Find the line containing "The machine right" in the data below and repeat it, along with all later lines, exactly through the last one.
↓
-- ==== Sys2Proof/Machine/State.lean ====
section
/-! DEFINITION. The state of TVOC-LINK: its registers (rules R17 to R20), the environment state it
reads or changes (rule R23), its parameters (rule R5), and the model's own bookkeeping for the
pending inputs, the environment's draws and the outcomes returned (rules R13, R36, R142). -/

namespace Sys2Proof.Machine

/-- The payload of `ReadingActive` (rules R57, R69). -/
structure ActiveReading where
  status : Byte
  co2 : Half
  ch2o : Half
  tvocRaw : Half
  alarm : Bool
deriving DecidableEq, Repr

/-- The payload of `ReadingQuery` (rules R57, R70). -/
structure QueryReading where
  tvocRaw : Half
  raw2 : Half
  alarm : Bool
deriving DecidableEq, Repr

/-- The outcomes of an operation (rules R56, R112), each carrying only its present fields (rule R57). -/
inductive Result where
  | done
  | noData
  | noResponse
  | checksumError
  | readingActive (r : ActiveReading)
  | readingQuery (r : QueryReading)
  | ioError
  | reject
deriving DecidableEq, Repr

/-- What a validator answers (rules R66, R67). -/
inductive Verdict where
  | valid
  | checksumError
deriving DecidableEq, Repr

/-- `SENSOR_MODE`, the sensor module's own mode (rule R23). -/
inductive SensorMode where
  | active
  | query
deriving DecidableEq, Repr

/-- One thing the environment may do between operations or during `Wait` (rules R23, R37, R95). -/
inductive EnvAction where
  /-- Bytes arrive at the tail of `RXQ`; those beyond its capacity `RX_DEPTH` are lost (rule R30). -/
  | rxAppend (bs : List Byte)
  /-- Bytes are dropped from `RXQ` anywhere: the byte at a position whose mark is false goes, those
  past the end of the marks stay (rules R30, R37). -/
  | rxDrop (keep : List Bool)
  /-- `ALARM` takes a level (rules R23, R126). -/
  | setAlarm (level : Bool)
  /-- The sensor changes its mode (rule R95). -/
  | setSensorMode (m : SensorMode)
deriving DecidableEq, Repr

/-- The environment's draws for one operation (rules R13, R36, R106). No operation calls a primitive
twice, so one entry for each primitive says all. -/
structure Draws where
  /-- `RxAvail` fails (rule R36). -/
  rxAvailFails : Bool
  /-- `RxPop` fails, having removed that many head bytes, at most its request of one (rule R36). -/
  rxPopFails : Option Nat
  /-- `RxRead(n)` fails, having removed that many head bytes, at most n (rule R36). -/
  rxReadFails : Option Nat
  /-- `RxFlush` fails, having discarded that many head bytes, at most all (rule R36). -/
  rxFlushFails : Option Nat
  /-- `TxWrite(s)` fails, having sent that many leading bytes of s, at most all (rule R36). -/
  txWriteFails : Option Nat
  /-- `ChanOpen` fails (rules R36, R130). -/
  chanOpenFails : Bool
  /-- What the environment does, in order, while `Wait(T_QWAIT)` lasts (rules R37, R106). -/
  duringWait : List EnvAction
deriving DecidableEq, Repr

/-- The draws of an environment in which no primitive fails and nothing arrives during the wait. -/
def Draws.quiet : Draws :=
  { rxAvailFails := false, rxPopFails := none, rxReadFails := none, rxFlushFails := none,
    txWriteFails := none, chanOpenFails := false, duringWait := [] }

/-- One pending input of a run (rule R142): a construction, a request, or an environment action. -/
inductive Event where
  /-- `RESET(DEVICE_PATH, BAUD)` with the environment's draws (rule R130). -/
  | construct (path : String) (baud : Nat) (d : Draws)
  /-- A word on an interface, with the environment's draws while it is carried out. On the host port
  it is an operation request (rule R54). -/
  | request (port : Port) (word : List Byte) (d : Draws)
  /-- The environment acts between operations (rule R37). -/
  | env (a : EnvAction)
deriving DecidableEq, Repr

/-- Everything the spec gives the block and its environment, and the model's own fields. -/
structure State where
  /-- `RXBUF[0..10]`, the receive buffer (rule R17). -/
  rxbuf : Frame
  /-- `FILL`, the 4-bit fill index, 0..10 between operations (rule R18). -/
  fill : BitVec 4
  /-- `LIVE`, the channel-open bit (rule R19). -/
  live : Bool
  /-- `QCAP[0..10]`, the transient query capture (rule R20). -/
  qcap : Frame
  /-- `RXQ`, the receive channel, oldest byte first (rules R23, R30). -/
  rxq : List Byte
  /-- The transmit channel: every byte sent so far, first sent first (rules R23, R35). -/
  tx : List Byte
  /-- `ALARM`, the level of the alarm input, true when asserted (rules R23, R126). -/
  alarm : Bool
  /-- `SENSOR_MODE`, which the block never reads (rule R23). -/
  sensorMode : SensorMode
  /-- The OPEN parameters (rule R5). -/
  params : Params
  /-- The model's own: the pending inputs, the next one first (rule R142). -/
  inputs : List Event
  /-- The model's own: the environment's draws for the operation in progress (rule R13). -/
  draws : Draws
  /-- The model's own: how many times unspecified bytes were drawn (`Config.freeByte`). -/
  freeCount : Nat
  /-- The model's own: the outcomes returned so far, first returned first. They are part of the
  observation of a run (rule R142); the block retains none of them and reads none (rule R22). -/
  outcomes : List Result
  /-- The model's own: what the last word on the serializer or a validator gave, where it gave
  anything (log entry 5). -/
  unitResult : Option Result
deriving DecidableEq, Repr

/-- Why the machine stops. -/
inductive Fault where
  /-- Raised by every operation and every word when `LIVE` = 0: the block accepts no operation, no
  outcome is returned and there is no step (rules R19, R111). Safe: the machine only stops. -/
  | notLive
deriving DecidableEq, Repr

/-- Why the model gives a word no meaning. -/
inductive Refusal where
  /-- Raised by exec's arm of an instruction that has no meaning yet. Safe: the machine only stops. -/
  | notModelled (mnemonic : String)
  /-- Raised by every operation and every word when `FILL` is in 11..15 between operations: such a
  state is unreachable and a model refuses to step from it (rule R18). Safe: the machine only stops. -/
  | fillOutOfRange
  /-- Raised by step for a word that is no instruction of its interface (rules R52, R54, R60). Safe:
  the machine only stops. -/
  | undecodable (e : DecodeError)
deriving DecidableEq, Repr

/-- The parameters at `State.reset`: the default `QWIN_LO` (rule R68) and the reference `BAUD`
(rule R5); the device path and `RX_DEPTH` are the model's choice (log entry 2). -/
def Params.reset : Params :=
  { qwinLo := .two, baud := Config.baudRef, devicePath := "", rxDepth := 4096 }

/-- The machine right after a successful construction (rules R27, R130): `FILL` = 0, `LIVE` = 1 and
`RXQ` empty, which the spec states. Every other value is the model's choice (log entries 1 and 2). -/
def State.reset : State :=
  { rxbuf := Vector.replicate 11 0, fill := 0, live := true, qcap := Vector.replicate 11 0,
    rxq := [], tx := [], alarm := false, sensorMode := .active, params := Params.reset,
    inputs := [], draws := Draws.quiet, freeCount := 0, outcomes := [], unitResult := none }

end Sys2Proof.Machine
end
↑
** Exercise answer **
/-- The machine right after a successful construction (rules R27, R130): `FILL` = 0, `LIVE` = 1 and
`RXQ` empty, which the spec states. Every other value is the model's choice (log entries 1 and 2). -/
def State.reset : State :=
  { rxbuf := Vector.replicate 11 0, fill := 0, live := true, qcap := Vector.replicate 11 0,
    rxq := [], tx := [], alarm := false, sensorMode := .active, params := Params.reset,
    inputs := [], draws := Draws.quiet, freeCount := 0, outcomes := [], unitResult := none }

end Sys2Proof.Machine
end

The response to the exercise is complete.